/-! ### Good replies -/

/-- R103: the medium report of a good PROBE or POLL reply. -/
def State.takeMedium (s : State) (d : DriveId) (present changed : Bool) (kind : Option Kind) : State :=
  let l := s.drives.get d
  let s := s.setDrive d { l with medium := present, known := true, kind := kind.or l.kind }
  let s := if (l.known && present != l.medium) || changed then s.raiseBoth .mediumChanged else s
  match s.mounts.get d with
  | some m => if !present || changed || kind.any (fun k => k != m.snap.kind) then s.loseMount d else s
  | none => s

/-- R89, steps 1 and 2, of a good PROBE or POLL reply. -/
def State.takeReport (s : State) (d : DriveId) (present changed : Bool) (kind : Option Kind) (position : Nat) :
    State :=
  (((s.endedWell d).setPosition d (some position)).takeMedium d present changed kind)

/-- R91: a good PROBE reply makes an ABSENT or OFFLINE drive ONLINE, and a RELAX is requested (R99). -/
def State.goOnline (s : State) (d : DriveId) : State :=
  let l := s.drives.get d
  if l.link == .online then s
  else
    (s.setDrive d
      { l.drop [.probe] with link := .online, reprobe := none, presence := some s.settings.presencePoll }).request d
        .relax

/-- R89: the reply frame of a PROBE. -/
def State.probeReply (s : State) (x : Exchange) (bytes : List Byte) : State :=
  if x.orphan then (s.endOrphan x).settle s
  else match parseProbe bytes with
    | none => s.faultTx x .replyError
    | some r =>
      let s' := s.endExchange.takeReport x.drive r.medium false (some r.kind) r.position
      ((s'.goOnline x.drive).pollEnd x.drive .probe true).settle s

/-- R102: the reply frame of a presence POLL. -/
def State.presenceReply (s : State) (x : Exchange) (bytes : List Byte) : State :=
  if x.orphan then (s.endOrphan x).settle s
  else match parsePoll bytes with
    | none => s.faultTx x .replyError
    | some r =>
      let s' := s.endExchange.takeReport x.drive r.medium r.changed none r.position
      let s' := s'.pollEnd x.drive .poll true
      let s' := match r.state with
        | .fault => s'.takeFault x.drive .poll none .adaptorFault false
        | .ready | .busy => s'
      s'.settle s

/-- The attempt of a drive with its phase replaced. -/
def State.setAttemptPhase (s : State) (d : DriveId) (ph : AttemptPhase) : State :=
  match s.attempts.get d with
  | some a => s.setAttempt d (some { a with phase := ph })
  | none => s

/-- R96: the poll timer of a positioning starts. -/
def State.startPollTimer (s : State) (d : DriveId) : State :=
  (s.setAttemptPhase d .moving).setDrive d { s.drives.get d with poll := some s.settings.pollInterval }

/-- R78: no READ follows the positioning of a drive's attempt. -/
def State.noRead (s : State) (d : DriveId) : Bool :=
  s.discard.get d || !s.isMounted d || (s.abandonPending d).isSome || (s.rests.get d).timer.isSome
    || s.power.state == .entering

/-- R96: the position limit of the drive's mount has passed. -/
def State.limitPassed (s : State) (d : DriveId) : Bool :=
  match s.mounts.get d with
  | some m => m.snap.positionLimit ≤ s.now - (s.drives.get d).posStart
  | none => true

...

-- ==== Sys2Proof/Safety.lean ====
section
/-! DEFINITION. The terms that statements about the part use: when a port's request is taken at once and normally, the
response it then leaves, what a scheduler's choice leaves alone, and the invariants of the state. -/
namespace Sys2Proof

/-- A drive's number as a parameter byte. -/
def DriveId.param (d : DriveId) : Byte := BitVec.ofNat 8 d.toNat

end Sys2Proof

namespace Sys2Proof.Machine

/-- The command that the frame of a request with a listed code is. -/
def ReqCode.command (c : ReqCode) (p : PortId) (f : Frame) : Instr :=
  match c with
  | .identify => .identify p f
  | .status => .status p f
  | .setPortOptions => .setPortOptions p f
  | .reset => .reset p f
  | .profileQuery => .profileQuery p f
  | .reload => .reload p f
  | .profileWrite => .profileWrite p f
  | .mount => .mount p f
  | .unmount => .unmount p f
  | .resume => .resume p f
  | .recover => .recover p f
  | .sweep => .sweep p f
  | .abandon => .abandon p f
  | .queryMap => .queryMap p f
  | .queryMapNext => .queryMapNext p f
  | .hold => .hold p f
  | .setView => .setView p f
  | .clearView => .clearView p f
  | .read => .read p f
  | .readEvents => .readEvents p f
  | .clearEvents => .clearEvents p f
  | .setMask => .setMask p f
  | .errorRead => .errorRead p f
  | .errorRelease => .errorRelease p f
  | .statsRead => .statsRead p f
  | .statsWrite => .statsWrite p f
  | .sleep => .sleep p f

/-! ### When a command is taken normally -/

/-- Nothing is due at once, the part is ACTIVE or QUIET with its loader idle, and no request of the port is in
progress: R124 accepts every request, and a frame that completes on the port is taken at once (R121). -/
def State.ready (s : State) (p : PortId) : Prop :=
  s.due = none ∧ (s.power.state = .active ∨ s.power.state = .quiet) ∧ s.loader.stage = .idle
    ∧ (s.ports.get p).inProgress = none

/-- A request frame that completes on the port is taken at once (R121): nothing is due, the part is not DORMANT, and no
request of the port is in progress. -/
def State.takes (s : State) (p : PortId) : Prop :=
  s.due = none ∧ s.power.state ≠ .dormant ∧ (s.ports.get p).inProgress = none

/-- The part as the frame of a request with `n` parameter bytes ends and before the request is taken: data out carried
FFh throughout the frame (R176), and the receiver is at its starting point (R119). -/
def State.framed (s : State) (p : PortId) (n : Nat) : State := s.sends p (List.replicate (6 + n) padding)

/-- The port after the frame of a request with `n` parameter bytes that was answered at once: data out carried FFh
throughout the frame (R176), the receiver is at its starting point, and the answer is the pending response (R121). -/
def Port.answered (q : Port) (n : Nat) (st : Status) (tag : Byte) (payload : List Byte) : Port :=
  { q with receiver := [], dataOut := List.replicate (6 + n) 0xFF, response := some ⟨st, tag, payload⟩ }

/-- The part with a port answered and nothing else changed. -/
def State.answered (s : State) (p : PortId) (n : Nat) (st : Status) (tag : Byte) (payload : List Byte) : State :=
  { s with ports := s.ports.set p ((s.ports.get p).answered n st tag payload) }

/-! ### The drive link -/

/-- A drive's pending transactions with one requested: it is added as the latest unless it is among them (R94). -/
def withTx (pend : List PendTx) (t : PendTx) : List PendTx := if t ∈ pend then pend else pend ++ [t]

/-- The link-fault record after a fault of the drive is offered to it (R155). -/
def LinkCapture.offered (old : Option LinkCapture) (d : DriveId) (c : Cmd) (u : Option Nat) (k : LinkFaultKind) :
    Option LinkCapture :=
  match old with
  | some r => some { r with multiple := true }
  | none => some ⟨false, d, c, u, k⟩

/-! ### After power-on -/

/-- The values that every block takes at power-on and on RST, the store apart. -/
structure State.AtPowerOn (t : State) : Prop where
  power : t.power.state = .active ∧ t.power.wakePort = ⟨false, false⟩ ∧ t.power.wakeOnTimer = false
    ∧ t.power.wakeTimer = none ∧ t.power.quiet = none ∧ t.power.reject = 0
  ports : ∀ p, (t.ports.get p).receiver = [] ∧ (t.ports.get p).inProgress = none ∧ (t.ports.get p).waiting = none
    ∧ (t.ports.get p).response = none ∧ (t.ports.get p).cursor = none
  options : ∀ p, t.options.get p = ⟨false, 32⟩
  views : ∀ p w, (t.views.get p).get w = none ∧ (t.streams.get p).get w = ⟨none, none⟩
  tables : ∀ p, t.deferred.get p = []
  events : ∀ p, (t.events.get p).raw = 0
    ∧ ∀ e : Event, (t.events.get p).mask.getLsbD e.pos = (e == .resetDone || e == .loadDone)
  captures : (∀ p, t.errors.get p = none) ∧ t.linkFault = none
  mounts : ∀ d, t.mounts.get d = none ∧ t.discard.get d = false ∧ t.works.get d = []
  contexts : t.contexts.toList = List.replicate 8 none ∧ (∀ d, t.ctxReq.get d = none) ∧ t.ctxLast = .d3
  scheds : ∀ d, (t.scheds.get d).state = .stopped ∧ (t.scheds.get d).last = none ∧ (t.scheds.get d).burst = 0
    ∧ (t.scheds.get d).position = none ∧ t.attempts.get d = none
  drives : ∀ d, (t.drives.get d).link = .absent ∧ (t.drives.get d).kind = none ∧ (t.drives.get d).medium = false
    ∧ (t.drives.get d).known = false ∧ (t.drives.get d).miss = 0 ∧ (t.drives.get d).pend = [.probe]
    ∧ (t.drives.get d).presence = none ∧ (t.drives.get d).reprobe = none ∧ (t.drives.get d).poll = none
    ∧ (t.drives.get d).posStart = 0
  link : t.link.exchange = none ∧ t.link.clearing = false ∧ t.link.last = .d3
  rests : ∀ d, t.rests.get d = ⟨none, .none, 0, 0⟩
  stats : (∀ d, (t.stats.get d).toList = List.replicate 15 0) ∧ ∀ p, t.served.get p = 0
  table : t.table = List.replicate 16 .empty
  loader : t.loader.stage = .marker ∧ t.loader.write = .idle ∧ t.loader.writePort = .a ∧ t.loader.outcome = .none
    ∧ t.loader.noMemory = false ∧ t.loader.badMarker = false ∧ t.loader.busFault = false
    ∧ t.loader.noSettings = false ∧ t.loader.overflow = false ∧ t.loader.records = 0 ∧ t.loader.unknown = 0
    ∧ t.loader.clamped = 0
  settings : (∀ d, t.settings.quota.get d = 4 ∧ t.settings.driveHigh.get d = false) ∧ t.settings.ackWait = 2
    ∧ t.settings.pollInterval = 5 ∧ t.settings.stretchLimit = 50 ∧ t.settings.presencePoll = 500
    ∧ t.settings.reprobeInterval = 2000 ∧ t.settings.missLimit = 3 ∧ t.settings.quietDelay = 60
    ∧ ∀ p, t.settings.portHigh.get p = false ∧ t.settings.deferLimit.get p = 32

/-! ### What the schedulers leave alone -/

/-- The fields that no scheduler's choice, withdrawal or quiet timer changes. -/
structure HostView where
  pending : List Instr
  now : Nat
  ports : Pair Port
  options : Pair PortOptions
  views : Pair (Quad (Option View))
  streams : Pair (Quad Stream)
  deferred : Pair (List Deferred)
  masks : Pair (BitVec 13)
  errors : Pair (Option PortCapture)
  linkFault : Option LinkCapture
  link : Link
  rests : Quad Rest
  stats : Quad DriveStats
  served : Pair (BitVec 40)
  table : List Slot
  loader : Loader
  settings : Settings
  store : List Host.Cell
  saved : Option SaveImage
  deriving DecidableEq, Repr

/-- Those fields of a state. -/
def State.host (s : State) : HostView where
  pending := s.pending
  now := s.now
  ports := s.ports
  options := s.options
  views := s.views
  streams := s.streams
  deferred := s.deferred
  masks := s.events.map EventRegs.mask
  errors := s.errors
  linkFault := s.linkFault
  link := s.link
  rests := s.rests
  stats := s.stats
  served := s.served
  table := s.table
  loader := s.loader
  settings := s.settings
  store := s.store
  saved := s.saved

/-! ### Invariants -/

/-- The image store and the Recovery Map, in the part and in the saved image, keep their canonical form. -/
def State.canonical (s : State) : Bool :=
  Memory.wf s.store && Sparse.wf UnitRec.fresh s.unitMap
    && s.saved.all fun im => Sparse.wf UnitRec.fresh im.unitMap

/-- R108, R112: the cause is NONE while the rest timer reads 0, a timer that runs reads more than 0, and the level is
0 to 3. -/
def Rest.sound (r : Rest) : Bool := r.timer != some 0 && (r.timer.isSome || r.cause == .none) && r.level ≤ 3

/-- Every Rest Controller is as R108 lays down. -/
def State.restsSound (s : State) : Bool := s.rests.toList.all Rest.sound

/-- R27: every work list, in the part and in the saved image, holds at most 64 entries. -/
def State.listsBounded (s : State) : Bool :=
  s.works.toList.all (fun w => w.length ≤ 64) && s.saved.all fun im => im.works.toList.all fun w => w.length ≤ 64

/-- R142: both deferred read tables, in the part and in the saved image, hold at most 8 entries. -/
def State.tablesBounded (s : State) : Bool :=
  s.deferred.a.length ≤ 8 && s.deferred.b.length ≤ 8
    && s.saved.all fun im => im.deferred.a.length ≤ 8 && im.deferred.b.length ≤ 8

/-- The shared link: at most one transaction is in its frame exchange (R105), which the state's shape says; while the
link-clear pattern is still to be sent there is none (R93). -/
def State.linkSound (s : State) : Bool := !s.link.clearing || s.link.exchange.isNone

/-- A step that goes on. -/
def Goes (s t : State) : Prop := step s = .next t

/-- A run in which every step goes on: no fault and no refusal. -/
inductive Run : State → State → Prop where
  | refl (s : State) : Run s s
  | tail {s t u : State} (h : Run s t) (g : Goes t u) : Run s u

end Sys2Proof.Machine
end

REQUIREMENT
For this exercise, repeat exactly the lines of the data above from the one with "t.loader.busFault = false" down to the one with "views := s.views", both end lines included.

EXERCISE ANSWER
    ∧ t.loader.noMemory = false ∧ t.loader.badMarker = false ∧ t.loader.busFault = false
    ∧ t.loader.noSettings = false ∧ t.loader.overflow = false ∧ t.loader.records = 0 ∧ t.loader.unknown = 0
    ∧ t.loader.clamped = 0
  settings : (∀ d, t.settings.quota.get d = 4 ∧ t.settings.driveHigh.get d = false) ∧ t.settings.ackWait = 2
    ∧ t.settings.pollInterval = 5 ∧ t.settings.stretchLimit = 50 ∧ t.settings.presencePoll = 500
    ∧ t.settings.reprobeInterval = 2000 ∧ t.settings.missLimit = 3 ∧ t.settings.quietDelay = 60
    ∧ ∀ p, t.settings.portHigh.get p = false ∧ t.settings.deferLimit.get p = 32

/-! ### What the schedulers leave alone -/

/-- The fields that no scheduler's choice, withdrawal or quiet timer changes. -/
structure HostView where
  pending : List Instr
  now : Nat
  ports : Pair Port
  options : Pair PortOptions
  views : Pair (Quad (Option View))
  streams : Pair (Quad Stream)
  deferred : Pair (List Deferred)
  masks : Pair (BitVec 13)
  errors : Pair (Option PortCapture)
  linkFault : Option LinkCapture
  link : Link
  rests : Quad Rest
  stats : Quad DriveStats
  served : Pair (BitVec 40)
  table : List Slot
  loader : Loader
  settings : Settings
  store : List Host.Cell
  saved : Option SaveImage
  deriving DecidableEq, Repr

/-- Those fields of a state. -/
def State.host (s : State) : HostView where
  pending := s.pending
  now := s.now
  ports := s.ports
  options := s.options
  views := s.views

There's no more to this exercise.